• _WORK REQUEST_
Within the data that follows, set down exactly the lines from the one containing "readReg 0xF t = (if 255" through the one containing "def Obligations.SameRegisterTwice : Prop", both ends included.

== Segment start ==

/-- ADD-REG writes the sum modulo 256 to V[x] and then 0x01 or 0x00 to V[15] as the sum exceeds 255 or not; both sources
are read first; when x = 15 the flag write wins, and nothing but V[x] and V[15] changes (45_alu_register.md R134). The case
x = 15 is the spec's own decision D8 (92_eei_decisions.md). -/
def Obligations.AddRegWritesSumThenCarry : Prop :=
  ∀ x y : RegIdx, decodeWord (0x8#4 ++ x ++ y ++ 0x4#4) = .ok (.addReg x y) ∧
    ∀ s : State, ∃ t, exec (.addReg x y) s = .next t ∧
      readReg 0xF t = (if 255 < (readReg x s).toNat + (readReg y s).toNat then 0x01 else 0x00) ∧
      (x ≠ 0xF → (readReg x t).toNat = ((readReg x s).toNat + (readReg y s).toNat) % 256) ∧
      SameRegsExcept [x, 0xF] s t ∧ t.pc = s.pc ∧ SameSystem s t

/-- The exact carry law: `a + b = 256 * V[15]' + V[x]'` after ADD-REG with x not 15 (45_alu_register.md R136). -/
def Obligations.CarryLawIsExact : Prop :=
  ∀ (x y : RegIdx) (s t : State), x ≠ 0xF → exec (.addReg x y) s = .next t →
    (readReg x s).toNat + (readReg y s).toNat = 256 * (readReg 0xF t).toNat + (readReg x t).toNat ∧
    (readReg 0xF t).toNat ≤ 1

/-- The same register as source and destination: LOAD-REG, OR and AND leave it, XOR clears it, ADD-REG doubles it with its
old bit 7 as the carry (45_alu_register.md R138; for ADD-REG with x = 15 the flag write wins, decision D8). -/
def Obligations.SameRegisterTwice : Prop :=
  ∀ (x : RegIdx) (s : State),
    (∃ t, exec (.loadReg x x) s = .next t ∧ SameRegsExcept [] s t) ∧
    (∃ t, exec (.orReg x x) s = .next t ∧ SameRegsExcept [] s t) ∧
    (∃ t, exec (.andReg x x) s = .next t ∧ SameRegsExcept [] s t) ∧
    (∃ t, exec (.xorReg x x) s = .next t ∧ readReg x t = 0x00) ∧
    (∃ t, exec (.addReg x x) s = .next t ∧
      readReg 0xF t = (if (readReg x s).getLsbD 7 then 0x01 else 0x00) ∧
      (x ≠ 0xF → readReg x t = readReg x s <<< 1))
end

== Segment end ==

• _EXERCISE RESULT_
      readReg 0xF t = (if 255 < (readReg x s).toNat + (readReg y s).toNat then 0x01 else 0x00) ∧
      (x ≠ 0xF → (readReg x t).toNat = ((readReg x s).toNat + (readReg y s).toNat) % 256) ∧
      SameRegsExcept [x, 0xF] s t ∧ t.pc = s.pc ∧ SameSystem s t

/-- The exact carry law: `a + b = 256 * V[15]' + V[x]'` after ADD-REG with x not 15 (45_alu_register.md R136). -/
def Obligations.CarryLawIsExact : Prop :=
  ∀ (x y : RegIdx) (s t : State), x ≠ 0xF → exec (.addReg x y) s = .next t →
    (readReg x s).toNat + (readReg y s).toNat = 256 * (readReg 0xF t).toNat + (readReg x t).toNat ∧
    (readReg 0xF t).toNat ≤ 1

/-- The same register as source and destination: LOAD-REG, OR and AND leave it, XOR clears it, ADD-REG doubles it with its
old bit 7 as the carry (45_alu_register.md R138; for ADD-REG with x = 15 the flag write wins, decision D8). -/
def Obligations.SameRegisterTwice : Prop :=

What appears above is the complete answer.